Though the full articulation of the conspiracy plot puts “The Blackout Part 1” on the positive side of the ledger, the episode was a mixed bag. On the plus side, Don’s unpacking of the winning Nancy Grace format—the multiple fields of information, the use of “instant replay” and close-ups of Casey Anthony’s tattoo to indicate guilt, the need for the viewer to share in Grace’s certainty of guilt—was sharply written, even though it belittles women more than it should. On the negative, the gang’s ideas about blowing the lid off the debate format are poorly thought-out and full of rhetorical lines of questioning that would be seen as egregiously biased in real life. Asking anything like Maggie’s first question to Michele Bachmann (“What does God’s voice sound like?”) would be the antithesis of moderation.

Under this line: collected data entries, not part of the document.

theorem finishT_keepsStatusOrRaises (d : TIdx) (r : Except AuError I64) (s : State) (hr : NotIndexError r) :
    KeepsStatusOrRaises s (finishT d r s) := by
  obtain ⟨v, -, h⟩ | ⟨e, he, h⟩ := finishT_cases d r s
  · exact ⟨_, h, .inl (s.writeT_status d v)⟩
  · exact ⟨_, h, .inr ⟨e, hr e he, rfl⟩⟩

/-- Every command ends, and changes STATUS by the error action alone, which changes nothing else
(60_exceptions.md R252). -/
theorem exec_keepsStatusOrRaises (i : Instr) (s : State) : KeepsStatusOrRaises s (exec i s) := by
  cases i with
  | cmp a b => rw [exec_cmp]; exact writeOrd_keepsStatusOrRaises s _
  | acmp a b => rw [exec_acmp]; exact writeOrd_keepsStatusOrRaises s _
  | add d a b => rw [exec_add]; exact finishS_keepsStatusOrRaises d _ s (notIndexError_addValue _ _)
  | sub d a b => rw [exec_sub]; exact finishS_keepsStatusOrRaises d _ s (notIndexError_subValue _ _)
  | mul d a b => rw [exec_mul]; exact finishS_keepsStatusOrRaises d _ s (notIndexError_mulValue _ _)
  | shr d a n => rw [exec_shr]; exact finishS_keepsStatusOrRaises d _ s (notIndexError_ok _)
  | or d a b => rw [exec_or]; exact finishS_keepsStatusOrRaises d _ s (notIndexError_ok _)
  | compl d a => rw [exec_compl]; exact finishS_keepsStatusOrRaises d _ s (notIndexError_ok _)
  | zero d => rw [exec_zero]; exact finishS_keepsStatusOrRaises d _ s (notIndexError_ok _)
  | fromu d a => rw [exec_fromu]; exact finishS_keepsStatusOrRaises d _ s (notIndexError_fromUValue _)
  | fromun d a => rw [exec_fromun]; exact finishS_keepsStatusOrRaises d _ s (notIndexError_ok _)
  | fromu128 d a n =>
    rw [exec_fromu128]
    exact finishS_keepsStatusOrRaises d _ s (notIndexError_fromU128Value _ _)
  | asi64 d a => rw [exec_asi64]; exact finishT_keepsStatusOrRaises d _ s (notIndexError_asI64Value _)
  | sqrtp d a => rw [exec_sqrtp]; exact finishU_keepsStatusOrRaises d _ s (notIndexError_sqrtPrice _ _)
  | logsp d a => rw [exec_logsp]; exact finishT_keepsStatusOrRaises d _ s (notIndexError_logPrice _ _)

/-! ## The idle unit -/

theorem step_of_script_nil (s : State) (h : s.script = []) : step s = .next s := by
  rw [step, nextAction, h]

/-! ## The obligations -/

/-- Settles O8: the end of each command over the errors its value can have, the cycle on an illegal word, and
the table of the codes. -/
theorem errorChangesStatusAlone : Obligations.ErrorChangesStatusAlone := by
  unfold Obligations.ErrorChangesStatusAlone
  exact ⟨exec_keepsStatusOrRaises, commandCycle_of_not_wellFormed, rfl⟩

/-- Settles O13: with an empty script there is no action to take. -/
theorem idleUnitKeepsEverything : Obligations.IdleUnitKeepsEverything := step_of_script_nil

end Sys2Proof.Machine
end

section
/-! The decoder and the encoder are inverse to each other (30_encoding.md R81 to R87). -/

namespace Sys2Proof

theorem signFlag_flagField (b : Bool) : signFlag (if b then 1#8 else 0#8) = .ok b :=
  (signFlag_eq_ok_iff _ b).mpr rfl

/-- The decoder reads back each operand from the field the encoder lays out for it, and finds 0 in every
field the format leaves out (30_encoding.md R84, R85). -/
theorem decodeFields_fields (i : Instr) : decodeFields i.fields = .ok i := by
  cases i <;>
    simp [Instr.fields, decodeFields, unused, sIndex_indexField, utIndex_indexField, signFlag_flagField,
      bind, Except.bind, pure, Except.pure]

theorem decode_encode (i : Instr) : decode (encode i) = .ok i := by
  rw [decode, encode, fieldsOf_pack, decodeFields_fields]

theorem encode_of_decode (w : Word64) (i : Instr) (h : decode w = .ok i) : encode i = w := by
  rw [encode, ← fields_of_decodeFields _ i h, pack_fieldsOf]

/-! ## The obligations -/

/-- Settles O2: the fields come back out of the packed word, and the operands out of the fields. -/
theorem decodeOfEncodeIsTheCommand : Obligations.DecodeOfEncodeIsTheCommand := decode_encode

/-- Settles O3: the decoder accepts only the fields the encoder lays out, and a word is the packing of its
fields. -/
theorem legalWordIsItsCommandsEncoding : Obligations.LegalWordIsItsCommandsEncoding := encode_of_decode

/-- Settles O1: each word is the encoding of the command it stands for. -/
theorem handWrittenWordsDecode : Obligations.HandWrittenWordsDecode := by
  unfold Obligations.HandWrittenWordsDecode
  exact ⟨decode_encode (.cmp 2 4), decode_encode (.acmp 1 2), decode_encode (.add 2 0 1),
    decode_encode (.sub 4 1 0), decode_encode (.mul 6 5 7), decode_encode (.shr 3 2 255),
    decode_encode (.or 2 0 1), decode_encode (.compl 3 2), decode_encode (.zero 7),
    decode_encode (.fromu 1 1), decode_encode (.fromun 5 3), decode_encode (.fromu128 0 1 true),
    decode_encode (.asi64 0 2), decode_encode (.sqrtp 3 0), decode_encode (.logsp 1 0)⟩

“The Blackout” ends with the silly deus ex machina of the title, as the station shuts down mere moments before Will grants an interview with one of the recipients of Weiner’s infamous tweets. And all this after Mac implores God to “give me a sign” about whether she should go forward with a compromised broadcast. To quote the famous speech from Sorkin’s script for Malice: “You ask me if I have a God complex? Let me tell you something: I am God.” So, too, Mr. Sorkin.

Stray observations:

  • Special thanks to Myles McNutt for taking over review duty last week while I was tending to a flooded basement. This week I’m back after failing to flood the basement a second time.
  • “Today, you have a blog.” Between this and a reference in Contagion, blogs are getting all the regard of toe jam in TV and movies these days.
  • Harsh words for the late BigGovernment.com founder Andrew Breitbart. Too soon? (No.)
  • Having Schneider and Munn on the show together gives the tens of people who saw The Babymakers—like me!—the reunion they never asked for.
  • Very funny exchange between Charlie and his NSA source about the former mistaking someone else at the library for him: “I thought because of the carnation.” “Did I say anything about a carnation?”
  • Dev Patel’s Neal Sampat is rapidly becoming my least favorite character. His plan to reveal the trolling habits of trolls by inserting himself into an Internet message board and taking trash for a story. BREAKING: People say mean things on the Internet anonymously.